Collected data
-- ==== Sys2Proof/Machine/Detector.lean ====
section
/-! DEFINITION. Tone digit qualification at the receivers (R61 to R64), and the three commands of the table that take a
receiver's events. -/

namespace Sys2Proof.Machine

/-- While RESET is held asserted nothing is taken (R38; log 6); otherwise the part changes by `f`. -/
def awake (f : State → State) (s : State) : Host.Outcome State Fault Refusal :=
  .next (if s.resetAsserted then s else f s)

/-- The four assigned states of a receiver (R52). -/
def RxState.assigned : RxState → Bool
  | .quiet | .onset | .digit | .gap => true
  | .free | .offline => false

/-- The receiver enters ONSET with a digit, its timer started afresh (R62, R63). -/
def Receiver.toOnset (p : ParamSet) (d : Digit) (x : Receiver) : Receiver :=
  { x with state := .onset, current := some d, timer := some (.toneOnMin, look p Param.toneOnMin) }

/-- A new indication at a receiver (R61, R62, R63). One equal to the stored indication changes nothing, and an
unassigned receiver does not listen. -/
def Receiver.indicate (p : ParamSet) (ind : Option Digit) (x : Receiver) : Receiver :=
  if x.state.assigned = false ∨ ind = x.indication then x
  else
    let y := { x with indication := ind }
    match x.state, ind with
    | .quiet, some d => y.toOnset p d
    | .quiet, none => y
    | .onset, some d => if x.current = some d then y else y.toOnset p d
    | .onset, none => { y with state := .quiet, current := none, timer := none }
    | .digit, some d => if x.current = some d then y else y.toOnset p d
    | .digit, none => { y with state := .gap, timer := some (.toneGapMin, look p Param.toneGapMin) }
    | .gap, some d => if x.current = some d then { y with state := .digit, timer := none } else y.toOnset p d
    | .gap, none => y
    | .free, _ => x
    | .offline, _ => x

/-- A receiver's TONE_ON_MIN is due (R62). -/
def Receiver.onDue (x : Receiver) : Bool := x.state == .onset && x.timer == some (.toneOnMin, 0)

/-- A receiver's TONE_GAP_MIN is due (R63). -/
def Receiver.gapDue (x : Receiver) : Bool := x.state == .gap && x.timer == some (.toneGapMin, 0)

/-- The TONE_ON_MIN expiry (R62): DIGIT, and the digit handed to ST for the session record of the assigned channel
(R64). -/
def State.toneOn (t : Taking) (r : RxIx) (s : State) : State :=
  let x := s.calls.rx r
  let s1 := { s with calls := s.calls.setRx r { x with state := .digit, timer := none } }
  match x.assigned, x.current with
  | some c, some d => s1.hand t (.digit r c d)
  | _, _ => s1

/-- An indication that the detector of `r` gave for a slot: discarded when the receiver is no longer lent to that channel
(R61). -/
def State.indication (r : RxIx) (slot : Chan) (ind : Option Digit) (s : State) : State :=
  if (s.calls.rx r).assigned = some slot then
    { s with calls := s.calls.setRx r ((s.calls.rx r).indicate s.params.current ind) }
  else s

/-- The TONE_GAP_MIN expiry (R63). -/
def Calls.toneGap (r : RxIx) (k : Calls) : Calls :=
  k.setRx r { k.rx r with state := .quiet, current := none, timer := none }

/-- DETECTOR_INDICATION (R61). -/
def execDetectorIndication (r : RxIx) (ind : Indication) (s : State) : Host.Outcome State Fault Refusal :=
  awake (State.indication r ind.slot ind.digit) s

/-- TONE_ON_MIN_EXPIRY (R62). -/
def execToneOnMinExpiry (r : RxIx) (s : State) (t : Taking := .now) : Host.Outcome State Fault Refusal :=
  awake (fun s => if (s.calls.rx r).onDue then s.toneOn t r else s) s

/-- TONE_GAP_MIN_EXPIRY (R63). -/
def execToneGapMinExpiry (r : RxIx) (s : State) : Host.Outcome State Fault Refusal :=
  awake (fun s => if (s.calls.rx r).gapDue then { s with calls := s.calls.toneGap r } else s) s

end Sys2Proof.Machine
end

---

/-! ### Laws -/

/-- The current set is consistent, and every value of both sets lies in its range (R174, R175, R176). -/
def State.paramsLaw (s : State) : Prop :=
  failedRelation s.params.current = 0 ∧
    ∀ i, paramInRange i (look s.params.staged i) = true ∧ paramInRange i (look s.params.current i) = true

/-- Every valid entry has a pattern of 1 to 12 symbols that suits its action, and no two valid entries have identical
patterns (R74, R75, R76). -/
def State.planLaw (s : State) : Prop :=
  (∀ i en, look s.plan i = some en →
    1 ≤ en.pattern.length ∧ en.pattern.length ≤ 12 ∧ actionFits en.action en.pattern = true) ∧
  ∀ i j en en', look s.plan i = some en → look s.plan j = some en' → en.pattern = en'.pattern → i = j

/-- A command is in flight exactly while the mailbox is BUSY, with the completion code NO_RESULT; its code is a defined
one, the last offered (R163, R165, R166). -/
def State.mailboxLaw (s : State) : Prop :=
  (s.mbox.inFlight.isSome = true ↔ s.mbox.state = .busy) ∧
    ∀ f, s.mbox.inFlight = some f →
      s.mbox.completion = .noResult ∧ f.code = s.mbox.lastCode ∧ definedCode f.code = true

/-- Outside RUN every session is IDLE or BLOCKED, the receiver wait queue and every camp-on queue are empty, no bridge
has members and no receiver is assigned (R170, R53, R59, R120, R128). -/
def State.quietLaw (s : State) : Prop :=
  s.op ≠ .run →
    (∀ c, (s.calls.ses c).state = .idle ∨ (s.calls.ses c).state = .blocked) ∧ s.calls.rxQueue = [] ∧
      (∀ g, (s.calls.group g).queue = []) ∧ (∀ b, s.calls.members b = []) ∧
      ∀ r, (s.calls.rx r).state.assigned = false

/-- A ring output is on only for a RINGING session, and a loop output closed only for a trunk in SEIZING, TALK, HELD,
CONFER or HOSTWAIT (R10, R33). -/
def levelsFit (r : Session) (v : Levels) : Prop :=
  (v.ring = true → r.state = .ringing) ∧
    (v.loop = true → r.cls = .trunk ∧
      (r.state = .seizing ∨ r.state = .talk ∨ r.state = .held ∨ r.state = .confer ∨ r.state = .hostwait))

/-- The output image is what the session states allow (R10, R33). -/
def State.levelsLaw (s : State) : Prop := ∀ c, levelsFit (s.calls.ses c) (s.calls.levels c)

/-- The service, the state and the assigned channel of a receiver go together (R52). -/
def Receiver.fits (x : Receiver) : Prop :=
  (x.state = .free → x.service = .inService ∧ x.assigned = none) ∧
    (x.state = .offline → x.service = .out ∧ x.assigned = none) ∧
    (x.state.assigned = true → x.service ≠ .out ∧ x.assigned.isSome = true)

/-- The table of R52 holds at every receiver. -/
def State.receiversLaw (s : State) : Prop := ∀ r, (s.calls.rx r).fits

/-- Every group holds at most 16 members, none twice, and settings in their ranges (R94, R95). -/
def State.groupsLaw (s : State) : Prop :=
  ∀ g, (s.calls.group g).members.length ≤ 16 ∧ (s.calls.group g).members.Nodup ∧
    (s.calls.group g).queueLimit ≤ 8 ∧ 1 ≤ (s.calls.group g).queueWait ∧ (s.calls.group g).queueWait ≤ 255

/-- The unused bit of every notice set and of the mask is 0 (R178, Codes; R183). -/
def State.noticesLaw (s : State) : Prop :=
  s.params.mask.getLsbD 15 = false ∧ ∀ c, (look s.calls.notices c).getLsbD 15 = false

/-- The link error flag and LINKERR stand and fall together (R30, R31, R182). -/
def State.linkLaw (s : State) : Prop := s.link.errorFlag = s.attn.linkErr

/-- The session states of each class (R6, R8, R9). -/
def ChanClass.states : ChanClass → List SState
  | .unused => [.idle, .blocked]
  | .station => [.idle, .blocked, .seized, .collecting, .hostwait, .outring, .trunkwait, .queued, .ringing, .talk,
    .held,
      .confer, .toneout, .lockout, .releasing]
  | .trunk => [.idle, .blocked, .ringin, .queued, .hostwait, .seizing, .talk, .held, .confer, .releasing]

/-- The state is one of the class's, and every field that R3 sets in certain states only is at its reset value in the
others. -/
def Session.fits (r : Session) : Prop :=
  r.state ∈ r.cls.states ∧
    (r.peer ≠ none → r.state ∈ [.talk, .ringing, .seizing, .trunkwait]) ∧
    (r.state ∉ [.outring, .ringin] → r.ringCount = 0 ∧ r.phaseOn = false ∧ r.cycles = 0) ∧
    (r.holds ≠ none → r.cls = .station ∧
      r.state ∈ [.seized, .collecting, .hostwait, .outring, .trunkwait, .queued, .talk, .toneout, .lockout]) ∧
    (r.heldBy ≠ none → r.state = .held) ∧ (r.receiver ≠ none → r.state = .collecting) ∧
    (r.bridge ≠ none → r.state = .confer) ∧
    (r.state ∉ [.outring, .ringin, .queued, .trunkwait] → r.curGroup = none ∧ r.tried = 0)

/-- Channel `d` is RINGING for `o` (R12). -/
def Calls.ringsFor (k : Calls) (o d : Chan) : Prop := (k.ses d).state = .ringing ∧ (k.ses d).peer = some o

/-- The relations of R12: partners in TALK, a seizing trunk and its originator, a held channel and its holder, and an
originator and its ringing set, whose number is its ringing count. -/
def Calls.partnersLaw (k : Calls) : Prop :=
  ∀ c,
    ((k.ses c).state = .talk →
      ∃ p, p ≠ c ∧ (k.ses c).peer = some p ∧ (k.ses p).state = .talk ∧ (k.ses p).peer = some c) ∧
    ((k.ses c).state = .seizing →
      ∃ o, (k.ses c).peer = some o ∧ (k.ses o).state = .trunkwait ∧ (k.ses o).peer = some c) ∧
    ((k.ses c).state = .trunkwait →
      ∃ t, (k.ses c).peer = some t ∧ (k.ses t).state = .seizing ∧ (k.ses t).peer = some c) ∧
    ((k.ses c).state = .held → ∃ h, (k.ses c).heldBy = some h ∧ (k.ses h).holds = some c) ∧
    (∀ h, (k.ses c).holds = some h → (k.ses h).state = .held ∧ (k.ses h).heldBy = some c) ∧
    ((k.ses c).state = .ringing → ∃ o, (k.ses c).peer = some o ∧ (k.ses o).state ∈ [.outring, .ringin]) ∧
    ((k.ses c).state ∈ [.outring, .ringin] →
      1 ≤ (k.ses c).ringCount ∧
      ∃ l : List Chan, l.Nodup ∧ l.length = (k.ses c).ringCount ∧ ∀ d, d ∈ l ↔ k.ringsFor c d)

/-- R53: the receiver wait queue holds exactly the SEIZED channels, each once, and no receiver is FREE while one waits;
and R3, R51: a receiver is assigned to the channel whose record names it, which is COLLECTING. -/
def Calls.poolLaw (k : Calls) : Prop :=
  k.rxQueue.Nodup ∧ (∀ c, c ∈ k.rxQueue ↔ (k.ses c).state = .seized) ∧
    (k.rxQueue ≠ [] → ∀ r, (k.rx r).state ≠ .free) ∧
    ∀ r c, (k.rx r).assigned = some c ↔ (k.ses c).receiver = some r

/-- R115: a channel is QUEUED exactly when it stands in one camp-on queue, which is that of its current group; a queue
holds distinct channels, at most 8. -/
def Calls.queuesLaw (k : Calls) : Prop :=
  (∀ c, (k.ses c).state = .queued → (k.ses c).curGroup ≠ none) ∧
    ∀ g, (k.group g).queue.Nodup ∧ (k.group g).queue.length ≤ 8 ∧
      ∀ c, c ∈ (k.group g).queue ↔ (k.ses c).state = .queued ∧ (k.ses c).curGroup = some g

### [Work item]
Look above for the line with "(∀ h, (k.ses" and the line with "k.ringsFor c d)". Retype those two lines and every line between them exactly, adding nothing.

### [Answer to this exercise]
    (∀ h, (k.ses c).holds = some h → (k.ses h).state = .held ∧ (k.ses h).heldBy = some c) ∧
    ((k.ses c).state = .ringing → ∃ o, (k.ses c).peer = some o ∧ (k.ses o).state ∈ [.outring, .ringin]) ∧
    ((k.ses c).state ∈ [.outring, .ringin] →
      1 ≤ (k.ses c).ringCount ∧
      ∃ l : List Chan, l.Nodup ∧ l.length = (k.ses c).ringCount ∧ ∀ d, d ∈ l ↔ k.ringsFor c d)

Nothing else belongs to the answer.